Ciaran had moured all of them from the rooftop to his apartment in Corentre. All of them except Theon, who had been so busy playing with the woman that had missed the commotion Indianna’s sprint had caused in the other tables. And who, by the time Ciaran started mouring them, was nowhere to be seen. Nor did his companion.

Ciaran put his metallic hand over his eyes as he muttered, “Something is very wrong.”

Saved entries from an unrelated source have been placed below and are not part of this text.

-- ==== Sys2Proof/Certificates/Slice0/Obligations.lean ====
section
/-! DEFINITION. The statements for the provers, grouped as the rules are. An equation
`exec i s = .next (a record update of s)` says that the instruction completes, what it writes, and that every
other register, the pending events and the earlier trace are unchanged. -/

open Sys2Proof Sys2Proof.Machine

/-! ### Events at the same moment as an acceptance -/

/-- R209 (and R54): a read at the same moment as an acceptance returns the word of before or of after that
acceptance, and the acceptance happens all the same. -/
def Obligations.ReadAgainstAnAcceptance : Prop :=
  ∀ (s : State) (wa : BitVec 3) (rest : List Moment), s.busy = true → s.idx.toNat ≤ 18 →
    s.pending = [.busRead wa, .sinkReady] :: rest →
    ∃ (before after : Word) (u v t : State),
      exec (decodeRead wa) s = .next { s with trace := s.trace ++ [.returned before] } ∧
      exec (decodeSeq s.idx) s = .next u ∧
      exec (decodeRead wa) u = .next v ∧ v.returnedWords = s.returnedWords ++ [after] ∧
      runSteps 2 s = .next t ∧ t.pending = rest ∧ t.sent = u.sent ∧ t.acc = u.acc ∧ t.idx = u.idx ∧
      (t.returnedWords = s.returnedWords ++ [before] ∨ t.returnedWords = s.returnedWords ++ [after])

/-- R206: START at the moment of the acceptance of byte 18. The two serial orders have the two outcomes the
rule gives, and the moment itself has no third. -/
def Obligations.StartAgainstTheLastByte : Prop :=
  ∀ (s : State) (rest : List Moment), s.busy = true → s.idx = 18 → s.errBusy = false →
    ∃ a b : State,
      runSteps 2 { s with pending := [.sinkReady] :: [.busWrite 4 0x00000001] :: rest } = .next a ∧
      (a.busy = true ∧ a.idx = 0 ∧ a.errBusy = false ∧ a.done = false ∧ a.shadow = s.record) ∧
      runSteps 2 { s with pending := [.busWrite 4 0x00000001] :: [.sinkReady] :: rest } = .next b ∧
      (b.busy = false ∧ b.idx = 0 ∧ b.errBusy = true ∧ b.done = true ∧ b.shadow = s.shadow) ∧
      (runSteps 2 { s with pending := [.sinkReady, .busWrite 4 0x00000001] :: rest } =
          .next { a with choices := s.choices + 1 } ∨
        runSteps 2 { s with pending := [.sinkReady, .busWrite 4 0x00000001] :: rest } =
          .next { b with choices := s.choices + 1 })

/-- R207: CLEAR_STATUS at the moment of the acceptance of byte 18: DONE ends up 0 or 1. -/
def Obligations.ClearAgainstTheLastByte : Prop :=
  ∀ (s : State) (rest : List Moment), s.busy = true → s.idx = 18 →
    ∃ a b : State,
      runSteps 2 { s with pending := [.sinkReady] :: [.busWrite 4 0x00000002] :: rest } = .next a ∧
      (a.busy = false ∧ a.done = false) ∧
      runSteps 2 { s with pending := [.busWrite 4 0x00000002] :: [.sinkReady] :: rest } = .next b ∧
      (b.busy = false ∧ b.done = true) ∧
      (runSteps 2 { s with pending := [.sinkReady, .busWrite 4 0x00000002] :: rest } =
          .next { a with choices := s.choices + 1 } ∨
        runSteps 2 { s with pending := [.sinkReady, .busWrite 4 0x00000002] :: rest } =
          .next { b with choices := s.choices + 1 })

/-! ### Host reads -/

/-- R111 to R114: T = 0x0 to 0x3; a read returns its record register, the exact pattern and not the shadow,
and changes nothing; the word written last is the word read; after reset, and until a write, each reads 0. -/
def Obligations.RecordReadsReturnTheRegister : Prop :=
  (decodeBus 0x0 0 = .ok .rdTs ∧ decodeBus 0x1 0 = .ok .rdLat ∧
    decodeBus 0x2 0 = .ok .rdLon ∧ decodeBus 0x3 0 = .ok .rdAlt) ∧
  (∀ s : State,
    exec .rdTs s = .next { s with trace := s.trace ++ [.returned s.ts] } ∧
    exec .rdLat s = .next { s with trace := s.trace ++ [.returned s.lat] } ∧
    exec .rdLon s = .next { s with trace := s.trace ++ [.returned s.lon] } ∧
    exec .rdAlt s = .next { s with trace := s.trace ++ [.returned s.alt] }) ∧
  (∀ (s t : State) (v : Word),
    (exec (.wrTs v) s = .next t → exec .rdTs t = .next { t with trace := t.trace ++ [.returned v] }) ∧
    (exec (.wrLat v) s = .next t → exec .rdLat t = .next { t with trace := t.trace ++ [.returned v] }) ∧
    (exec (.wrLon v) s = .next t → exec .rdLon t = .next { t with trace := t.trace ++ [.returned v] }) ∧
    (exec (.wrAlt v) s = .next t → exec .rdAlt t = .next { t with trace := t.trace ++ [.returned v] })) ∧
  (∀ (s s' t : State) (e : Event), fetch s = some (e, s') → step s = .next t → e ≠ .reset →
    ((∀ v, e ≠ .busWrite 0 v) → t.ts = s.ts) ∧ ((∀ v, e ≠ .busWrite 1 v) → t.lat = s.lat) ∧
    ((∀ v, e ≠ .busWrite 2 v) → t.lon = s.lon) ∧ ((∀ v, e ≠ .busWrite 3 v) → t.alt = s.alt)) ∧
  (State.reset.ts = 0 ∧ State.reset.lat = 0 ∧ State.reset.lon = 0 ∧ State.reset.alt = 0)

/-- R116: T = 0x5; the status word by the rule's own formula; reading clears nothing; while idle, in a state
that meets R29, bits 12:8 are 0; at the moment of an acceptance the word is that of before or of after it. -/
def Obligations.StatusReadReturnsTheStatusWord : Prop :=
  decodeBus 0x5 0 = .ok .rdStatus ∧
  (∀ s : State, ∃ w : Word,
    w = s.idx.setWidth 32 <<< 8 ||| (BitVec.ofBool s.errAccess).setWidth 32 <<< 4 |||
      (BitVec.ofBool s.errCmd).setWidth 32 <<< 3 ||| (BitVec.ofBool s.errBusy).setWidth 32 <<< 2 |||
      (BitVec.ofBool s.done).setWidth 32 <<< 1 ||| (BitVec.ofBool s.busy).setWidth 32 ∧
    exec .rdStatus s = .next { s with trace := s.trace ++ [.returned w] } ∧
    (s.Inv → s.busy = false → w.extractLsb' 8 5 = 0)) ∧
  Obligations.ReadAgainstAnAcceptance

/-- R117: T = 0x6; ACC zero-extended; during a frame the partial sum of the payload bytes accepted so far, after
a completed frame that frame's checksum, after reset 0. -/
def Obligations.ChecksumReadReturnsTheAccumulator : Prop :=
  decodeBus 0x6 0 = .ok .rdCsum ∧
  (∀ s : State, exec .rdCsum s = .next { s with trace := s.trace ++ [.returned (s.acc.setWidth 32)] }) ∧
  (∀ s : State, Reachable s → s.busy = true →
    s.acc = csum8 ((payload s.shadow).take (s.idx.toNat - 2))) ∧
  (∀ s : State, Reachable s → s.busy = false → s.acc = csum8 (payload s.shadow)) ∧
  State.reset.acc = 0

/-- R115, R118: T = 0x4 and T = 0x7 return 0 in every state, also right after a command, and are no error. -/
def Obligations.CommandAndReservedWordsReadZero : Prop :=
  decodeBus 0x4 0 = .ok .rdCmd ∧ decodeBus 0x7 0 = .ok .rdRsvd7 ∧
  ∀ s : State,
    exec .rdCmd s = .next { s with trace := s.trace ++ [.returned 0x00000000] } ∧
    exec .rdRsvd7 s = .next { s with trace := s.trace ++ [.returned 0x00000000] }

/-- R23: STATUS bits 7:5 and 31:13 and CSUM bits 31:8 read 0 in every state, so no write can change them; the
other bits are the fields of R17's table. -/
def Obligations.ReservedBitsReadZero : Prop :=
  ∀ s : State, ∃ status csum : Word,
    exec .rdStatus s = .next { s with trace := s.trace ++ [.returned status] } ∧
    exec .rdCsum s = .next { s with trace := s.trace ++ [.returned csum] } ∧
    status.extractLsb' 5 3 = 0 ∧ status.extractLsb' 13 19 = 0 ∧ csum.extractLsb' 8 24 = 0 ∧
    status.getLsbD 0 = s.busy ∧ status.getLsbD 1 = s.done ∧ status.getLsbD 2 = s.errBusy ∧
    status.getLsbD 3 = s.errCmd ∧ status.getLsbD 4 = s.errAccess ∧
    status.extractLsb' 8 5 = s.idx ∧ csum.extractLsb' 0 8 = s.acc

/-- R49: a BusRead at any address returns a word and changes no register, and a second read with no event
between returns the same word. -/
def Obligations.ReadsHaveNoSideEffect : Prop :=
  ∀ (wa : BitVec 3) (s : State) (rest : List Moment), s.pending = [.busRead wa] :: [.busRead wa] :: rest →
    ∃ w : Word,
      runSteps 1 s = .next { s with pending := [.busRead wa] :: rest, trace := s.trace ++ [.returned w] } ∧
      runSteps 2 s = .next { s with pending := rest, trace := s.trace ++ [.returned w, .returned w] }

/-! ### Host writes -/

/-- R119 to R122: T = 0x8 to 0xB; every word is stored whole, at any time, and nothing else changes: not the
shadow, so not the frame in progress. The values then standing go into the next START. -/
def Obligations.RecordWritesStoreTheWholeWord : Prop :=
  ∀ (v : Word) (s : State),
    (decodeBus 0x8 v = .ok (.wrTs v) ∧ exec (.wrTs v) s = .next { s with ts := v }) ∧
    (decodeBus 0x9 v = .ok (.wrLat v) ∧ exec (.wrLat v) s = .next { s with lat := v }) ∧
    (decodeBus 0xA v = .ok (.wrLon v) ∧ exec (.wrLon v) s = .next { s with lon := v }) ∧
    (decodeBus 0xB v = .ok (.wrAlt v) ∧ exec (.wrAlt v) s = .next { s with alt := v }) ∧
    (s.busy = false → ∃ t, exec .start s = .next t ∧ t.shadow = ⟨s.ts, s.lat, s.lon, s.alt⟩)

/-- R124 to R126: T = 0xD to 0xF; DATA is ignored, ERR_ACCESS is set, and nothing else changes. -/
def Obligations.ReadOnlyWritesRaiseErrAccess : Prop :=
  ∀ (v : Word) (s : State),
    (decodeBus 0xD v = .ok (.wrStatus v) ∧ exec (.wrStatus v) s = .next { s with errAccess := true }) ∧
    (decodeBus 0xE v = .ok (.wrCsum v) ∧ exec (.wrCsum v) s = .next { s with errAccess := true }) ∧
    (decodeBus 0xF v = .ok (.wrRsvd7 v) ∧ exec (.wrRsvd7 v) s = .next { s with errAccess := true })

/-- R123: T = 0xC; the command DATA names runs in the same event, and no write to CMD raises ERR_ACCESS. -/
def Obligations.CommandWriteRunsTheDecodedCommand : Prop :=
  ∀ (v : Word) (s : State),
    decodeBus 0xC v = .ok (.wrCmd v) ∧
    (v = 0x00000000 → exec (.wrCmd v) s = exec .nop s) ∧
    (v = 0x00000001 → exec (.wrCmd v) s = exec .start s) ∧
    (v = 0x00000002 → exec (.wrCmd v) s = exec .clearStatus s) ∧
    (v ≠ 0x00000000 → v ≠ 0x00000001 → v ≠ 0x00000002 → exec (.wrCmd v) s = exec (.cmdRsvd v) s) ∧
    ∃ t, exec (.wrCmd v) s = .next t ∧ (t.errAccess = true → s.errAccess = true)

/-! ### Commands -/

/-- R127, R129: NOP leaves every register unchanged, BUSY or not; CLEAR_STATUS clears DONE and the three error
bits and nothing else; at the moment of the acceptance of byte 18 DONE ends up 0 or 1. -/
def Obligations.NopAndClearStatus : Prop :=
  decodeCmd 0x00000000 = .nop ∧ decodeCmd 0x00000002 = .clearStatus ∧ Obligations.ClearAgainstTheLastByte ∧
  ∀ s : State,
    exec .nop s = .next s ∧ exec (.wrCmd 0x00000000) s = .next s ∧
    exec .clearStatus s = .next { s with done := false, errBusy := false, errCmd := false, errAccess := false } ∧
    exec (.wrCmd 0x00000002) s = .next { s with done := false, errBusy := false, errCmd := false, errAccess := false }

/-- R128: accepted while BUSY = 0, when it latches the record, clears ACC, IDX and DONE and sets BUSY, and
0x7E is offered; otherwise refused with ERR_BUSY, and nothing else changes. The three error bits are kept when
it is accepted. At the moment of the acceptance of byte 18 it is the one or the other. (The mark
`frameStarted` in the trace is the model's, log 3.) -/
def Obligations.StartLatchesTheRecordOrIsRefused : Prop :=
  decodeCmd 0x00000001 = .start ∧ Obligations.StartAgainstTheLastByte ∧
  ∀ s : State,
    exec (.wrCmd 0x00000001) s = exec .start s ∧
    (s.busy = false → ∃ t, exec .start s = .next t ∧
      t = { s with sts := s.ts, slat := s.lat, slon := s.lon, salt := s.alt, acc := 0x00, idx := 0,
                   done := false, busy := true, trace := s.trace ++ [.frameStarted] } ∧
      t.txValid = true ∧ t.txData = some 0x7E) ∧
    (s.busy = true → exec .start s = .next { s with errBusy := true })

/-- R130: every word but 0, 1 and 2 is reserved (0x00000003 and 0x00000101 among them) and only sets ERR_CMD. -/
def Obligations.ReservedCommandRaisesErrCmd : Prop :=
  ∀ (v : Word) (s : State), v ≠ 0x00000000 → v ≠ 0x00000001 → v ≠ 0x00000002 →
    decodeCmd v = .cmdRsvd v ∧
    exec (.cmdRsvd v) s = .next { s with errCmd := true } ∧
    exec (.wrCmd v) s = .next { s with errCmd := true }

/-! ### The frame sequencer -/

/-- R142, R143: the two header steps, run where R70 and R71 select them (BUSY = 1, IDX = 0 and 1). They emit
0x7E and 0x10 with TX_LAST = 0 and do not touch ACC, which is 0 in a state that meets R29. -/
def Obligations.HeaderStepsEmitDelimiterAndLength : Prop :=
  (decodeSeq 0 = .emitDelim ∧ decodeSeq 1 = .emitLen) ∧
  ∀ s : State, s.busy = true →
    (s.idx = 0 → exec .emitDelim s = .next { s with trace := s.trace ++ [.transferred 0x7E false], idx := 1 }) ∧
    (s.idx = 1 → exec .emitLen s = .next { s with trace := s.trace ++ [.transferred 0x10 false], idx := 2 }) ∧
    (s.Inv → s.idx = 0 ∨ s.idx = 1 → s.acc = 0x00)

/-- R144 to R151: the bytes of STS, then of SLAT, most significant first. ACC is 0 before the first of them in a
state that meets R29. -/
def Obligations.TimestampAndLatitudeStepsEmitAndAccumulate : Prop :=
  payloadStepMeets .emitTsB3 2 (fun s => s.sts.extractLsb 31 24) ∧
  payloadStepMeets .emitTsB2 3 (fun s => s.sts.extractLsb 23 16) ∧
  payloadStepMeets .emitTsB1 4 (fun s => s.sts.extractLsb 15 8) ∧
  payloadStepMeets .emitTsB0 5 (fun s => s.sts.extractLsb 7 0) ∧
  payloadStepMeets .emitLatB3 6 (fun s => s.slat.extractLsb 31 24) ∧
  payloadStepMeets .emitLatB2 7 (fun s => s.slat.extractLsb 23 16) ∧
  payloadStepMeets .emitLatB1 8 (fun s => s.slat.extractLsb 15 8) ∧
  payloadStepMeets .emitLatB0 9 (fun s => s.slat.extractLsb 7 0) ∧
  (∀ s : State, s.Inv → s.busy = true → s.idx = 2 → s.acc = 0x00)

“I agree,” Lenna said. “We’re cardinally fucked.”

Ciaran only shook his head slightly, his silver fingers protecting him from the light in the room, as if he was trying to concentrate.

“I’m pretty sure if we are late to this summoning, it will be five times worse. Shall we go?” she said. Ciaran ignored her, still shaking his head. Lenna wasn’t sure if he had even heard her, so she insisted, “Ciaran Castel, can you moure us to the Cardinals Temple right now, please?”

He finally stood up and placed his hand on the back of her neck. Lenna couldn’t identify the dark glimmer in his eyes. Her best guess would have been extreme dread or extreme worry. She would definitely agree with both.